A entrada da Audi no cenário da Fórmula 1 vem acompanhada de investimentos robustos, mudanças estruturais profundas e uma visão clara: brigar entre os grandes até o final da década. Um passo essencial foi o anúncio da nova parceria com a fintech Revolut, que não apenas reforça o caixa, mas sinaliza uma estratégia de marketing arrojada e voltada para um público moderno e global.

Jonathan Wheatley e a mudança cultural

Desde que assumiu o comando, Jonathan Wheatley promoveu uma verdadeira revolução interna. Conhecido por sua eficiência nos bastidores da Red Bull, onde foi diretor esportivo por mais de uma década, ele levou para Hinwil (sede da Sauber) uma mentalidade de equipe de ponta.

“A cultura da equipe mudou completamente”, afirmou. “Queremos pessoas que acreditem no projeto, que vivam a transformação e queiram fazer parte dessa jornada.”

Uma das estratégias foi manter parte do desenvolvimento no Reino Unido, em Bicester, no coração do chamado Motorsport Valley.

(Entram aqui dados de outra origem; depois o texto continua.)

theorem periodStart_blown (s : State) (used : List (Nat × Nat)) (errors : List (Nat × Bool)) : keepsFuses s (periodStart s used errors) := by
  unfold periodStart
  extract_lets v40
  have hv40 : keepsFuses s v40 := by
    refine blown_then ?_ (blown_of (modLmm_only ..) rfl) rfl
    exact blown_refl _
  refine blown_ite ?_ ?_
  · refine blown_then ?_ (scrubMany_blown _ _ _) rfl
    exact hv40
  · exact hv40

theorem retireFinish_blown (s : State) : keepsFuses s (retireFinish s) := by
  unfold retireFinish
  split
  · exact blown_refl _
  · refine blown_ite ?_ ?_
    · extract_lets v42 v43
      have hv42 : keepsFuses s v42 := by
        refine blown_then ?_ (blown_of (modBank_only ..) rfl) rfl
        exact blown_refl _
      have hv43 : keepsFuses s v43 := by
        refine blown_then ?_ (blown_of (modBank_only ..) rfl) rfl
        exact hv42
      refine blown_then ?_ (kpsRequest_blown _ _) rfl
      refine blown_then ?_ (cblDone_blown _ _ _ _ _) rfl
      refine blown_then ?_ (blown_of (modLmm_only ..) rfl) rfl
      exact hv43
    · exact blown_refl _

theorem retireSwitch_blown (s : State) (h : Head) : keepsFuses s (retireSwitch s h) := by
  unfold retireSwitch
  split
  · exact blown_refl _
  · refine blown_ite ?_ ?_
    · refine blown_then ?_ (retireFinish_blown _) rfl
      refine blown_then ?_ (blown_of (modLmm_only ..) rfl) rfl
      exact blown_refl _
    · exact blown_refl _

theorem copierReads_blown (s : State) (b : Nat) : keepsFuses s (copierReads s b) := by
  unfold copierReads
  refine foldl_blown ?_ (fun t44 a44 => ?_)
  · exact blown_refl _
  · refine blown_then ?_ (readChecks_blown _ _ _ _) rfl
    exact blown_refl _

theorem copyEnd_blown (s : State) : keepsFuses s (copyEnd s) := by
  unfold copyEnd
  split
  · exact blown_refl _
  · refine blown_ite ?_ ?_
    · exact blown_refl _
    · extract_lets v46
      have hv46 : keepsFuses s v46 := by
        refine blown_then ?_ (blown_of (copierWrites_only ..) rfl) rfl
        refine blown_then ?_ (copierReads_blown _ _) rfl
        exact blown_refl _
      refine blown_then ?_ (retireFinish_blown _) rfl
      refine blown_then ?_ (blown_of (modLmm_only ..) rfl) rfl
      exact hv46

theorem buildMask_blown (s : State) (h : Head) (emission : Int) : keepsFuses s (buildMask s h emission) := by
  unfold buildMask
  refine blown_ite ?_ ?_
  · exact blown_refl _
  · extract_lets v47 v48 v49 v50 v51 v52 v53 v54 v55 v56 v57 v58 v59
    have hv56 : keepsFuses s v56 := by
      refine foldl_blown ?_ (fun t61 a61 => ?_)
      · exact blown_refl _
      · refine blown_then ?_ (clientWrite_blown _ _ _) rfl
        exact blown_refl _
    have hv59 : keepsFuses s v59 := by
      refine blown_then ?_ (blown_of (modShd_only ..) rfl) rfl
      exact hv56
    refine blown_then ?_ (blown_of (setLevel_only ..) rfl) rfl
    refine blown_then ?_ (blown_of (setLevel_only ..) rfl) rfl
    exact hv59

theorem transferEnd_blown (s : State) (h : Head) (csn : Word) (i : Nat) (data : HostRead) : keepsFuses s (transferEnd s h csn i data) := by
  unfold transferEnd
  split
  · exact blown_refl _
  · refine blown_ite ?_ ?_
    · exact blown_refl _
    · split
      · refine blown_ite ?_ ?_
        · exact blown_refl _
        · extract_lets v103 v104
          have hv104 : keepsFuses s v104 := by
            refine blown_then ?_ (clientWrite_blown _ _ _) rfl
            exact blown_refl _
          refine blown_ite ?_ ?_
          · refine blown_then ?_ (blown_of (refuseSet_only ..) rfl) rfl
            refine blown_then ?_ (blown_of (raise_only ..) rfl) rfl
            exact hv104
          · refine blown_ite ?_ ?_
            · refine blown_then ?_ (blown_of (setMoved_only ..) rfl) rfl
              refine blown_then ?_ (blown_of (mapSet_only ..) rfl) rfl
              exact hv104
            · refine blown_then ?_ (blown_of (mapSet_only ..) rfl) rfl
              exact hv104
      · refine blown_ite ?_ ?_
        · exact blown_refl _
        · refine blown_then ?_ (blown_of (refuseSet_only ..) rfl) rfl
          refine blown_then ?_ (blown_of (hostFails_only ..) rfl) rfl
          exact blown_refl _
      · refine blown_ite ?_ ?_
        · exact blown_refl _
        · refine blown_then ?_ (blown_of (refuseSet_only ..) rfl) rfl
          exact blown_refl _
      · exact blown_refl _

theorem replayAll_blown (s : State) (h : Head) (t : Nat) : keepsFuses s (replayAll s h t) := by
  unfold replayAll
  extract_lets v8
  refine blown_ite ?_ ?_
  · refine blown_then ?_ (blown_of (modTile_only ..) rfl) rfl
    refine foldl_blown ?_ (fun t9 a9 => ?_)
    · refine blown_then ?_ (clientRead_blown _ _ _) rfl
      exact blown_refl _
    · refine blown_then ?_ (blown_of (emitPacket_only ..) rfl) rfl
      exact blown_refl _
  · exact blown_refl _

theorem autoHusk_blown (s : State) (h : Head) (t : Nat) : keepsFuses s (autoHusk s h t) := by
  unfold autoHusk
  refine blown_ite ?_ ?_
  · refine foldl_blown ?_ (fun t21 a21 => ?_)
    · exact blown_refl _
    · refine blown_ite ?_ ?_
      · exact blown_refl _
      · split
        refine blown_then ?_ (blown_of (sendPackets_only ..) rfl) rfl
        refine blown_snd (by assumption) ?_
        refine blown_then ?_ (blown_of (huskOffset_only ..) rfl) rfl
        exact blown_refl _
  · exact blown_refl _

theorem ackRecord_blown (s : State) (h : Head) (t : Nat) (r : TileRecord) : keepsFuses s (ackRecord s h t r) := by
  unfold ackRecord
  split
  extract_lets v1
  have hv1 : keepsFuses s v1 := by
    refine blown_then ?_ (blown_of (pauseDue_only ..) rfl) rfl
    refine blown_snd (by assumption) ?_
    refine blown_then ?_ (blown_of (recordIn_only ..) rfl) rfl
    exact blown_refl _
  refine blown_ite ?_ ?_
  · exact hv1
  · refine blown_ite ?_ ?_
    · refine blown_then ?_ (blown_of (pump_only ..) rfl) rfl
      refine blown_then ?_ (replayAll_blown _ _ _) rfl
      refine blown_then ?_ (blown_of (modTile_only ..) rfl) rfl
      refine blown_ite ?_ ?_
      · refine blown_then ?_ (blown_of (modTile_only ..) rfl) rfl
        exact hv1
      · exact hv1
    · refine blown_then ?_ (blown_of (pump_only ..) rfl) rfl
      refine blown_ite ?_ ?_
      · refine blown_then ?_ (blown_of (modTile_only ..) rfl) rfl
        exact hv1
      · exact hv1

theorem replayTimer_blown (s : State) (h : Head) (t : Nat) : keepsFuses s (replayTimer s h t) := by
  unfold replayTimer
  refine blown_ite ?_ ?_
  · exact blown_refl _
  · refine blown_then ?_ (replayAll_blown _ _ _) rfl
    exact blown_refl _

theorem statusRecord_blown (s : State) (h : Head) (t : Nat) (r : TileRecord) : keepsFuses s (statusRecord s h t r) := by
  unfold statusRecord
  split
  refine blown_ite ?_ ?_
  · refine blown_then ?_ (blown_of (pauseDue_only ..) rfl) rfl
    refine blown_snd (by assumption) ?_
    refine blown_then ?_ (blown_of (recordIn_only ..) rfl) rfl
    exact blown_refl _
  · extract_lets v3 v4 v5 v6 v7 v8 v9 v10 v11
    have hv8 : keepsFuses s v8 := by
      refine blown_then ?_ (blown_of (modTile_only ..) rfl) rfl
      refine blown_snd (by assumption) ?_
      refine blown_then ?_ (blown_of (recordIn_only ..) rfl) rfl
      exact blown_refl _
    have hv11 : keepsFuses s v11 := by
      refine blown_then ?_ (blown_of (pauseDue_only ..) rfl) rfl
      refine blown_ite ?_ ?_
      · refine blown_then ?_ (blown_of (raise_only ..) rfl) rfl
        exact hv8
      · exact hv8
    refine blown_then ?_ (autoHusk_blown _ _ _) rfl
    refine blown_then ?_ (blown_of (configIfAsked_only ..) rfl) rfl
    exact hv11

theorem healthRead_blown (s : State) (h : Head) (ps : List Nat) : keepsFuses s (healthRead s h ps) := by
  unfold healthRead
  refine blown_then ?_ (clientRead_blown _ _ _) rfl
  exact blown_refl _

theorem writeHealth_blown (s : State) (h : Head) (p : Nat) (v : Nat) : keepsFuses s (writeHealth s h p v) := by
  unfold writeHealth
  refine blown_then ?_ (blown_of (putHealth_only ..) rfl) rfl
  refine blown_then ?_ (healthRead_blown _ _ _) rfl
  exact blown_refl _

theorem pixelPropose_blown (s : State) (h : Head) : keepsFuses s (pixelPropose s h) := by
  unfold pixelPropose
  extract_lets v19
  refine blown_ite ?_ ?_
  · refine blown_then ?_ (cblFind_blown _ _ _ _) rfl
    refine blown_then ?_ (blown_of (modPxc_only ..) rfl) rfl
    exact blown_refl _
  · exact blown_refl _

theorem pixelCandidate_blown (s : State) (h : Head) (p : Nat) (st : Nat) : keepsFuses s (pixelCandidate s h p st) := by
  unfold pixelCandidate
  split
  · refine blown_then ?_ (cblFind_blown _ _ _ _) rfl
    refine blown_then ?_ (blown_of (modPxc_only ..) rfl) rfl
    exact blown_refl _
  · extract_lets v27
    have hv27 : keepsFuses s v27 := by
      refine blown_then ?_ (blown_of (modPxc_only ..) rfl) rfl
      exact blown_refl _
    refine blown_ite ?_ ?_
    · refine blown_then ?_ (pixelPropose_blown _ _) rfl
      exact hv27
    · refine blown_then ?_ (blown_of (raise_only ..) rfl) rfl
      exact hv27
  · refine blown_then ?_ (cblFind_blown _ _ _ _) rfl
    exact blown_refl _

theorem applyProbe_blown (s : State) (h : Head) (t : Nat) (x : Nat) (y : Nat) (res : Nat) : keepsFuses s (applyProbe s h t x y res) := by
  unfold applyProbe
  extract_lets v20 v21 v22 v23
  have hv21 : keepsFuses s v21 := by
    refine blown_then ?_ (healthRead_blown _ _ _) rfl
    exact blown_refl _
  refine blown_ite ?_ ?_
  · exact hv21
  · refine blown_ite ?_ ?_
    · refine blown_then ?_ (pixelCandidate_blown _ _ _ _) rfl
      refine blown_ite ?_ ?_
      · refine blown_then ?_ (blown_of (raise_only ..) rfl) rfl
        refine blown_then ?_ (blown_of (raise_only ..) rfl) rfl
        refine blown_ite ?_ ?_
        · refine blown_then ?_ (healthRead_blown _ _ _) rfl
          refine blown_then ?_ (blown_of (putHealth_only ..) rfl) rfl
          exact hv21
        · refine blown_then ?_ (blown_of (putHealth_only ..) rfl) rfl
          exact hv21
      · refine blown_then ?_ (blown_of (raise_only ..) rfl) rfl
        refine blown_ite ?_ ?_
        · refine blown_then ?_ (healthRead_blown _ _ _) rfl
          refine blown_then ?_ (blown_of (putHealth_only ..) rfl) rfl
          exact hv21
        · refine blown_then ?_ (blown_of (putHealth_only ..) rfl) rfl
          exact hv21
    · refine blown_then ?_ (blown_of (putHealth_only ..) rfl) rfl
      exact hv21

theorem healthRecord_blown (s : State) (h : Head) (t : Nat) (r : TileRecord) : keepsFuses s (healthRecord s h t r) := by
  unfold healthRecord
  split
  refine blown_ite ?_ ?_
  · refine blown_then ?_ (blown_of (pauseDue_only ..) rfl) rfl
    refine blown_snd (by assumption) ?_
    refine blown_then ?_ (blown_of (recordIn_only ..) rfl) rfl
    exact blown_refl _
  · extract_lets v28 v29
    refine blown_then ?_ (blown_of (pauseDue_only ..) rfl) rfl
    refine foldl_blown ?_ (fun t30 a30 => ?_)
    · refine blown_snd (by assumption) ?_
      refine blown_then ?_ (blown_of (recordIn_only ..) rfl) rfl
      exact blown_refl _
    · extract_lets v31 v32 v33 v34
      refine blown_ite ?_ ?_
      · refine blown_ite ?_ ?_
        · refine blown_then ?_ (applyProbe_blown _ _ _ _ _ _) rfl
          refine blown_then ?_ (blown_of (modPxc_only ..) rfl) rfl
          exact blown_refl _
        · refine blown_then ?_ (blown_of (modPxc_only ..) rfl) rfl
          exact blown_refl _
      · exact blown_refl _

theorem applyMarks_blown (s : State) (h : Head) : keepsFuses s (applyMarks s h) := by
  unfold applyMarks
  extract_lets v24 v25 v26
  have hv24 : keepsFuses s v24 := by
    refine blown_then ?_ (healthRead_blown _ _ _) rfl
    exact blown_refl _
  have hv26 : keepsFuses s v26 := by
    refine blown_then ?_ (blown_of (modPxc_only ..) rfl) rfl
    exact hv24
  refine foldl_blown ?_ (fun t36 a36 => ?_)
  · exact hv26
  · refine blown_then ?_ (cblDone_blown _ _ _ _ _) rfl
    refine blown_then ?_ (blown_of (putHealth_only ..) rfl) rfl
    exact blown_refl _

A ideia é atrair engenheiros de alto nível e estabelecer sinergia com polos como Silverstone (Aston Martin), Brackley (Mercedes) e Milton Keynes (Red Bull). A Audi está se posicionando não apenas como montadora, mas como um dos novos polos técnicos e esportivos da Fórmula 1.

Sauber em 2025: já colhendo frutos da transformação

O desempenho da equipe em pista já reflete essa nova mentalidade. Nico Hülkenberg, com vasta experiência na categoria, reencontrou competitividade e confiança. Ao seu lado, o brasileiro Gabriel Bortoleto, ex-campeão da F3 e F2, mostra maturidade precoce e evolução constante. A dupla tem funcionado bem, e o carro — que no início de 2024 era um dos piores do grid — hoje briga com consistência pelo quinto lugar entre as equipes, atrás apenas das intocáveis Red Bull, Ferrari, McLaren e Mercedes.

Essa recuperação não é obra do acaso. A Sauber tem se destacado pela execução estratégica, comunicação interna e desenvolvimento técnico coerente.

“É um momento de crescimento em todos os níveis”, pontua Wheatley. “Falamos muito de desenvolvimento, mas o mais importante é vivê-lo diariamente. É nisso que estamos focados.”

A entrada da Audi em 2026, com motor próprio e estrutura reformulada, marca um ponto de inflexão na Fórmula 1. A categoria caminha para uma nova era técnica com o novo regulamento e, pela primeira vez em anos, uma montadora tradicional entra para competir desde a base.

A Mercedes entrou em 2010 assumindo a Brawn GP e foi campeã mundial quatro anos depois. A Red Bull levou cinco anos desde sua estreia até vencer um título. A Audi, ao que tudo indica, quer acelerar esse cronograma. E tem meios para isso.

No paddock, a movimentação já causa efeito. Equipes médias como Alpine e Aston Martin sentem a pressão de manter posição antes que o projeto alemão decole. Os grandes, por sua vez, observam com atenção. A McLaren, que vive excelente fase, e a Ferrari, ainda tentando regularidade, sabem que a concorrência está prestes a ficar ainda mais acirrada.

Hungria 2025: uma prévia do que está por vir

O GP da Hungria, marcado por seu traçado técnico e revirado, será mais uma prova de fogo para essa nova Sauber. A previsão de chuva aumenta o fator imprevisibilidade — e em meio à tradicional volatilidade do meio do grid, a equipe tem a chance de mostrar novamente sua consistência.

Não se trata mais de um time que torce por acidentes ou que aposta no acaso. A Sauber, impulsionada pela Audi, age como quem quer vencer. Ainda não tem o carro mais rápido, nem o motor mais potente — mas já tem estrutura, direção e uma cultura de alta performance em construção. E na Fórmula 1 moderna, isso costuma ser o primeiro passo rumo ao topo.